Wednesday, May 06, 2026

Weird, and Practicality

I had an old-fashioned deadline to revise an academic article in order for it to become a book chapter, which was OK until I learned that I'd need to edit out 3000 words. It's in PDF format, almost impossible to change without conversion software, and I don't even have an up-to-date version of Word any more. I respectfully wrote to the editors yesterday saying that I would not be able to do it; I also no longer have any sort of institutional support. This morning, they offered me a person to help- so it will happen. 

Clunky ancient laptop on the point of dying, I'm dependin' on you son.

I shouldn't be procrastinating at this point but actually I'm taking a breather. I listened to yesterday's song and I'm actually jealous of it! How stupid is that? But it just came rolling out like a steam train. In my night time song terrors, I decided the song that it sounds like is too similar (it's not, really), and that I should revise the original one. This is not a bad thing. I started to write another song today, mostly words with just air where the music should be, so I'm taking that out with me for a walk this afternoon to see what happens.

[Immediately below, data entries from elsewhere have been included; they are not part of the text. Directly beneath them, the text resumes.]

-- ==== Sys2Proof/Machine/PodRec.lean ====
section
/-!
DEFINITION. The arithmetic of reduction and its record: sections, BS16, combining, the tree, coding and decoding
(R211, R215 to R218, R222 to R225).
-/
namespace Sys2Proof.Machine

/-! ### What a cell is under a Pod plan. -/

/-- The mode, signed, w and metric bits of a cell of the cell map (R381): 0 where the plan leaves it OFF. -/
def PodPlan.cellBits (p : PodPlan) (n : Nat) : Nat := aGetD p.cells n 0

def PodPlan.mode (p : PodPlan) (n : Nat) : Nat := bits (p.cellBits n) 15 13
def PodPlan.isSigned (p : PodPlan) (n : Nat) : Bool := decide (bits (p.cellBits n) 12 12 = 1)

/-- What combining needs to know of a cell: 0 OFF, 1 counting, 2 VALUE unsigned, 3 VALUE signed. -/
def PodPlan.kindOf (p : PodPlan) (n : Nat) : Nat :=
  match p.mode n with
  | 0 => 0
  | 4 => if p.isSigned n then 3 else 2
  | _ => 1

/-- The 64 cells of a cluster. -/
def PodPlan.kinds (p : PodPlan) (c : Nat) : List Nat := (List.range 64).map (fun i => p.kindOf (64 * c + i))

/-- vmask of a block (R216). -/
def vmaskOf (kinds : List Nat) (b : Nat) : Nat :=
  ((List.range 16).map (fun j => if 2 ≤ kinds.getD (16 * b + j) 0 then 2 ^ j else 0)).sum

/-- A block in which no cell is VALUE (R219). -/
def blockEmpty (kinds : List Nat) (b : Nat) : Bool := decide (vmaskOf kinds b = 0)

/-! ### BS16 (R216 to R218). -/

/-- sat24: the value held, and whether it was. -/
def sat24 (q : Int) : Int × Bool :=
  let c := clampInt (-(2 ^ 23)) (2 ^ 23 - 1) q
  (c, decide (c ≠ q))

/-- to_mant of R217: nearest, ties to even. -/
def toMant (v : Int) (p : Nat) : Int × Bool :=
  if p ≤ 23 then sat24 (v * 2 ^ (23 - p))
  else
    let s := p - 23
    let q := v / 2 ^ s
    let r := v - q * 2 ^ s
    let half : Int := 2 ^ (s - 1)
    sat24 (if half < r ∨ (r = half ∧ q % 2 = 1) then q + 1 else q)

/-- The magnitude exponent: the smallest x with |v| < 2^x (R217). -/
def magExp (v : Int) : Nat := if v = 0 then 0 else Nat.log2 v.natAbs + 1

/-- Two blocks of one exponent (R218). -/
def Bs16.combine (a b : Bs16) : Bs16 :=
  let r := a.m.zipWith (fun x y => sat24 (x + y)) b.m
  { a with m := r.map Prod.fst, ovf := a.ovf || b.ovf || r.any Prod.snd }

/-- The 13 words of a block (R216). -/
def Bs16.words (b : Bs16) : List W :=
  pack [(b.exp, 31, 24), (b2n b.ovf, 23, 23), (b.vmask, 15, 0)] ::
    wordsOf (b.m.flatMap (fun m =>
      let t := toTwos 24 m
      [BitVec.ofNat 8 (t / 65536), BitVec.ofNat 8 (t / 256), BitVec.ofNat 8 t]))

/-- A block read from its words. -/
def bs16Of (ws : List W) : Bs16 :=
  { exp := wf ws 0 31 24, ovf := bit (word ws 0) 23, vmask := wf ws 0 15 0
    m := (List.range 16).map (fun j =>
      ofTwos 24 (byteAt ws (4 + 3 * j) * 65536 + byteAt ws (5 + 3 * j) * 256 + byteAt ws (6 + 3 * j))) }

/-! ### Sections (R215). -/

/-- Held at 2^63 - 1 (R215). -/
def hold63 (n : Nat) : Nat := min n (2 ^ 63 - 1)

/-- The empty extremes of a VALUE cell as its 64 bits carry them (R84). -/
def emptyExt (kind : Nat) : Nat := if kind = 3 then 0x7FFF8000 else if kind = 2 then 0xFFFF0000 else 0

/-- The identity of every section (R215). -/
def Sections.identity (kinds : List Nat) (exps : List Nat) : Sections :=
  { sum := List.replicate 64 0, ext := kinds.map emptyExt,
    blocks := (List.range 4).map (fun b =>
      { exp := exps.getD b 0, ovf := false, vmask := vmaskOf kinds b, m := List.replicate 16 0 }),
    xmax := [0, 0, 0, 0], satUnion := 0, hist := List.replicate 16 0, tally := [0, 0, 0, 0, 0, 0, 0, -32768] }

/-- The extremes of one cell combined. -/
def combineExt (kind a b : Nat) : Nat :=
  if kind ≤ 1 then max a b
  else
    let rd (x : Nat) : Int := if kind = 3 then ofTwos 16 x else (x % 65536 : Nat)
    let lo := min (rd (a / 65536)) (rd (b / 65536))
    let hi := max (rd a) (rd b)
    toTwos 16 lo * 65536 + toTwos 16 hi

/-- Two inputs combined, the left one first; whether a sum was held (R215). -/
def Sections.combine (kinds : List Nat) (a b : Sections) : Sections × Bool :=
  let sums := a.sum.zipWith (· + ·) b.sum
  let bins := a.hist.zipWith (· + ·) b.hist
  let ts := (a.tally.take 7).zipWith (· + ·) (b.tally.take 7)
  let beyond (l : List Nat) : Bool := l.any (fun x => decide (2 ^ 63 - 1 < x))
  ({ sum := sums.map hold63
     ext := (kinds.zip (a.ext.zip b.ext)).map (fun (p : Nat × Nat × Nat) => combineExt p.1 p.2.1 p.2.2)
     blocks := a.blocks.zipWith Bs16.combine b.blocks
     xmax := a.xmax.zipWith max b.xmax
     satUnion := a.satUnion ||| b.satUnion
     hist := bins.map hold63
     tally := ts.map (fun x => min x (2 ^ 63 - 1)) ++ [max (a.tally.getD 7 (-32768)) (b.tally.getD 7 (-32768))] },
    beyond sums)

/-! ### Contributions as inputs (R99, R100, R217). -/

/-- Fields of a contribution. -/
def cCtx (ws : List W) : Nat := wf ws 0 31 16
def cGen (ws : List W) : Nat := wf ws 0 15 8
def cCluster (ws : List W) : Nat := wf ws 0 5 0
def cIncomplete (ws : List W) : Bool := bit (word ws 2) 31
def cFenced (ws : List W) : Bool := bit (word ws 2) 30
def cFrost (ws : List W) : Bool := bit (word ws 2) 29
def cReplay (ws : List W) : Bool := bit (word ws 2) 28
def cAge (ws : List W) : Nat := wf ws 2 27 20
def cRank (ws : List W) : Nat := wf ws 2 19 0
def cCfgSeq (ws : List W) : Nat := wf ws 3 23 20
def cDie (ws : List W) : Nat := wf ws 3 19 0
def cDoms (ws : List W) : Nat := wf ws 4 31 16
def cFlagHi (ws : List W) : Nat := wf ws 4 15 8
def cFlagLo (ws : List W) : Nat := wf ws 4 7 0
def cSat (ws : List W) : Nat := dword ws 5
def cCell (ws : List W) (i : Nat) : Nat := dword ws (8 + 2 * i)

/-- crc of a contribution holds (R101). -/
def cSound (ws : List W) : Bool := word ws 7 == crcWords (ws.take 7 ++ ws.drop 8)

/-- The signed sum of a VALUE cell. -/
def cValue (ws : List W) (i : Nat) : Int := ofTwos 32 (cCell ws i / 2 ^ 32)

/-- A contribution as the CELL input of its Pod (R215, R217). -/
def cellInput (kinds exps : List Nat) (ws : List W) : Sections :=
  let idx := List.range 64
  let block (b : Nat) : Bs16 :=
    let r := (List.range 16).map (fun j =>
      if 2 ≤ kinds.getD (16 * b + j) 0 then toMant (cValue ws (16 * b + j)) (exps.getD b 0) else ((0 : Int), false))
    { exp := exps.getD b 0, ovf := r.any Prod.snd, vmask := vmaskOf kinds b, m := r.map Prod.fst }
  let biggest (b : Nat) : Nat := ((List.range 16).map (fun j =>
      if 2 ≤ kinds.getD (16 * b + j) 0 then magExp (cValue ws (16 * b + j)) else 0)).foldl max 0
  { Sections.identity kinds exps with
    sum := idx.map (fun i => if kinds.getD i 0 = 1 then cCell ws i else 0)
    ext := idx.map (fun i => match kinds.getD i 0 with
      | 0 => 0
      | 1 => cCell ws i
      | _ => cCell ws i % 2 ^ 32)
    blocks := (List.range 4).map block
    xmax := (List.range 4).map biggest
    satUnion := cSat ws }

/-- The fenced input of R95 and R406 carries no cell: the identity, present. -/
def fencedInput (kinds exps : List Nat) (ws : List W) : Sections :=
  { Sections.identity kinds exps with satUnion := cSat ws }

/-! ### HIST (R225). -/

def histEnabled (d : List W) : Bool := bit (word d 0) 31
def histField (d : List W) : Nat := wf d 0 30 29
def histShift (d : List W) : Nat := wf d 0 28 24
def histWlog (d : List W) : Nat := wf d 0 23 20
def histCell (d : List W) : Nat := wf d 0 11 0

/-- The field of a cell of a contribution as a number (R106, R225): value or sum, minimum, maximum. -/
def cField (kind : Nat) (ws : List W) (i field : Nat) : Int :=
  if kind ≤ 1 then (cCell ws i : Nat)
  else
    let rd (x : Nat) : Int := if kind = 3 then ofTwos 16 x else (x % 65536 : Nat)
    if field = 0 then cValue ws i else if field = 1 then rd (cCell ws i / 65536) else rd (cCell ws i)

/-- The bin of a contribution under a descriptor (R106, R225): q is shifted and clamped to 32 bits of its type. -/
def histBin (d : List W) (kind : Nat) (ws : List W) : Nat :=
  let x := cField kind ws (histCell d % 64) (histField d) / 2 ^ histShift d
  let q := if kind = 3 then clampInt (-(2 ^ 31)) (2 ^ 31 - 1) x else clampInt 0 (2 ^ 32 - 1) x
  let base : Int := if kind = 3 then ofTwos 32 (word d 1).toNat else ((word d 1).toNat : Int)
  let y := q - base
  if y < 0 then 0 else min 15 (y.toNat / 2 ^ histWlog d)

/-- A contribution as a HIST input. -/
def histInput (kinds exps : List Nat) (d : List W) (ws : List W) : Sections :=
  let b := histBin d (kinds.getD (histCell d % 64) 0) ws
  { Sections.identity kinds exps with
    hist := (List.range 16).map (fun i => if !cFenced ws && decide (i = b) then 1 else 0) }

/-! ### The tree (R211). -/

/-- One height: pairs combined left then right, an odd last input passed up unchanged. -/
def treeRound {α : Type} (f : α → α → α) : List α → List α
  | a :: b :: r => f a b :: treeRound f r
  | l => l

/-- The tree over inputs in position order; at most `fuel` heights. -/
def treeFold {α : Type} (f : α → α → α) : Nat → List α → List α
  | 0, l => l
  | n + 1, l => if l.length ≤ 1 then l else treeFold f n (treeRound f l)

/-- ceil(log2 n), 0 for n at most 1. -/
def clog2 (n : Nat) : Nat := if n ≤ 1 then 0 else Nat.log2 (n - 1) + 1

/-! ### Absence entries (R224). -/

/-- Entries in ascending (height, node_index); one node's are one entry. -/
def mergeAbsences (a b : List Absence) : List Absence :=
  sortBy (fun (e : Absence) => e.height * 4096 + e.node) (a ++ b)

/-- The ten words of an entry. -/
def Absence.words (e : Absence) : List W :=
  [pack [(e.height, 31, 28), (e.node, 27, 16), (e.causes, 7, 0)], pack [(e.count, 31, 16)]] ++
    (List.range 8).map (fun i => w32 (e.bitmap / 2 ^ (32 * (7 - i))))

def absenceOf (ws : List W) : Absence :=
  { height := wf ws 0 31 28, node := wf ws 0 27 16, causes := wf ws 0 7 0, count := wf ws 1 31 16,
    bitmap := ((List.range 8).map (fun i => (word ws (2 + i)).toNat * 2 ^ (32 * (7 - i)))).sum }

/-! ### Combining two records of one key (R212, R215, R222, R223). -/

/-- Some block overflowed (R218). -/
def PodRec.overflow (r : PodRec) : Bool := r.sec.blocks.any (·.ovf)

/-- Two child results: the left one first. `height` and `node` name the node that combines. -/
def PodRec.combine (kinds : List Nat) (height node : Nat) (a b : PodRec) : PodRec :=
  let s := Sections.combine kinds a.sec b.sec
  { a with
    height, node, sec := s.1
    fenced := a.fenced || b.fenced, incomplete := a.incomplete || b.incomplete, frost := a.frost || b.frost
    anySat := a.anySat || b.anySat || s.2
    expected := a.expected + b.expected, present := a.present + b.present
    entries := mergeAbsences a.entries b.entries, trunc := a.trunc || b.trunc
    digest := if a.kind = 0 then crcPair a.digest b.digest else 0 }

/-! ### The record's words (R222, R223). -/

/-- The payload by kind. -/
def PodRec.payload (r : PodRec) : List W :=
  match r.kind with
  | 0 => r.sec.sum.flatMap twoWords ++ r.sec.ext.flatMap twoWords ++ r.sec.blocks.flatMap Bs16.words ++
      [pack [(r.sec.xmax.getD 0 0, 31, 24), (r.sec.xmax.getD 1 0, 23, 16), (r.sec.xmax.getD 2 0, 15, 8),
        (r.sec.xmax.getD 3 0, 7, 0)]] ++ twoWords r.sec.satUnion ++ [0]
  | 1 => r.sec.hist.flatMap twoWords
  | _ => r.sec.tally.flatMap (fun t => twoWords (toTwos 64 t))

/-- Four values of 8 bits in one word, block 0 first. -/
def fourBytes (l : List Nat) : W :=
  pack [(l.getD 0 0, 31, 24), (l.getD 1 0, 23, 16), (l.getD 2 0, 15, 8), (l.getD 3 0, 7, 0)]

def fourOf (w : W) : List Nat := [fld w 31 24, fld w 23 16, fld w 15 8, fld w 7 0]

/-- The header words 0 to 14. -/
def PodRec.header (r : PodRec) : List W :=
  let p := r.payload
  [pack [(1, 31, 28), (r.kind, 27, 26), (b2n r.final, 25, 25), (r.gen, 23, 16), (r.ctx, 15, 0)], w32 r.frame, w32 r.epoch,
    pack [(r.index, 31, 16), (r.index % 16, 15, 12)], w32 r.seq,
    pack [(r.height, 31, 28), (r.node, 27, 16), (r.rerun, 15, 12)],
    pack [(b2n r.late, 31, 31), (b2n r.overflow, 30, 30), (b2n (r.trunc || decide (64 < r.entries.length)), 29, 29),
      (b2n r.fenced, 28, 28), (b2n r.incomplete, 27, 27), (b2n r.frost, 26, 26), (b2n r.anySat, 25, 25)],
    w32 r.expected, w32 r.present, pack [(min 64 r.entries.length, 31, 16), (4 * p.length, 15, 0)]] ++
    twoWords r.digest ++ [fourBytes r.nextExp, fourBytes r.bump, 0]

/-- The whole record: header with its crc, payload, at most 64 absence entries. -/
def PodRec.words (r : PodRec) : List W :=
  let tail := r.payload ++ (r.entries.take 64).flatMap Absence.words
  r.header ++ [crcWords (r.header ++ tail)] ++ tail

/-- crc of a record holds (R222). -/
def recSound (ws : List W) : Bool := word ws 15 == crcWords (ws.take 15 ++ ws.drop 16)

/-- What the header of a record says (R222), its sections and absence entries apart. -/
def recHead (ws : List W) : PodRec :=
  let flag (i : Nat) : Bool := bit (word ws 6) i
  { kind := wf ws 0 27 26, final := bit (word ws 0) 25, ctx := wf ws 0 15 0, gen := wf ws 0 23 16, frame := (word ws 1).toNat,
    epoch := (word ws 2).toNat, index := wf ws 3 31 16, seq := (word ws 4).toNat, height := wf ws 5 31 28,
    node := wf ws 5 27 16, rerun := wf ws 5 15 12, late := flag 31, trunc := flag 29, fenced := flag 28,
    incomplete := flag 27, frost := flag 26, anySat := flag 25, expected := (word ws 7).toNat,
    present := (word ws 8).toNat, entries := [], digest := dword ws 10, nextExp := fourOf (word ws 12), bump := fourOf (word ws 13)
    sec := .identity [] [] }

/-- A record read from its words; its form must be that of R222. -/
def podRecOf (ws : List W) : Option PodRec :=
  let kind := wf ws 0 27 26
  let n := wf ws 9 31 16
  let plen := if kind = 0 then 312 else if kind = 1 then 32 else 16
  if wf ws 0 31 28 ≠ 1 ∨ kind = 3 ∨ 64 < n ∨ wf ws 9 15 0 ≠ 4 * plen ∨ ws.length < 16 + plen + 10 * n then none
  else
    let p := ws.drop 16
    let nums (k from_ : Nat) : List Nat := (List.range k).map (fun i => dword p (from_ + 2 * i))
    let sec : Sections :=
      { sum := if kind = 0 then nums 64 0 else List.replicate 64 0
        ext := if kind = 0 then nums 64 128 else List.replicate 64 0
        blocks := if kind = 0 then (List.range 4).map (fun b => bs16Of (p.drop (256 + 13 * b))) else []
        xmax := if kind = 0 then fourOf (word p 308) else [0, 0, 0, 0]
        satUnion := if kind = 0 then dword p 309 else 0
        hist := if kind = 1 then nums 16 0 else List.replicate 16 0
        tally := if kind = 2 then (nums 8 0).map (fun x => ofTwos 64 x) else [] }
    some { recHead ws with entries := (List.range n).map (fun i => absenceOf (p.drop (plen + 10 * i))), sec }

end Sys2Proof.Machine
end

I'm agitated because of the local elections. There has never been a political party that aligns with what I believe, so I've always voted for the people that I think will work for people who most need to be noticed and helped. This time around, it is hard to see which party this is. All of them are making a noise, and none of the noises are music to my ears. What is most exhausting is the assumptions and declarations made by people in power about what people with left-wing politics believe. This is often infuriating. I think I have probably been braver in challenging unfairness in workplaces and other situations than many of those politicians who have been surrounded by support for their whole lives. There is no point in broadcasting this fact here or anywhere else; it is private information that the internet would love to have so it can twist it and turn it and make it come out bad. Sanctimony is not a good look, and one party lost my vote in one fell swoop this week, because of just that.

So it's time for a last visit to academic writing, which I'd call slow politics. It feels like planting a root for future solidity, good for the soul if not for the bank balance. After tomorrow's inevitable horrors, I feel that the engine of life can start revving again. This weekend I will be making a pineapple upside-down cake for Offsprog Two's birthday complete with glacé cherries in the middle of the pineapple rings. I can't find Angelica unfortunately, so the lurid 1970s elements will be a mite turned down, but I don't think that will matter too much.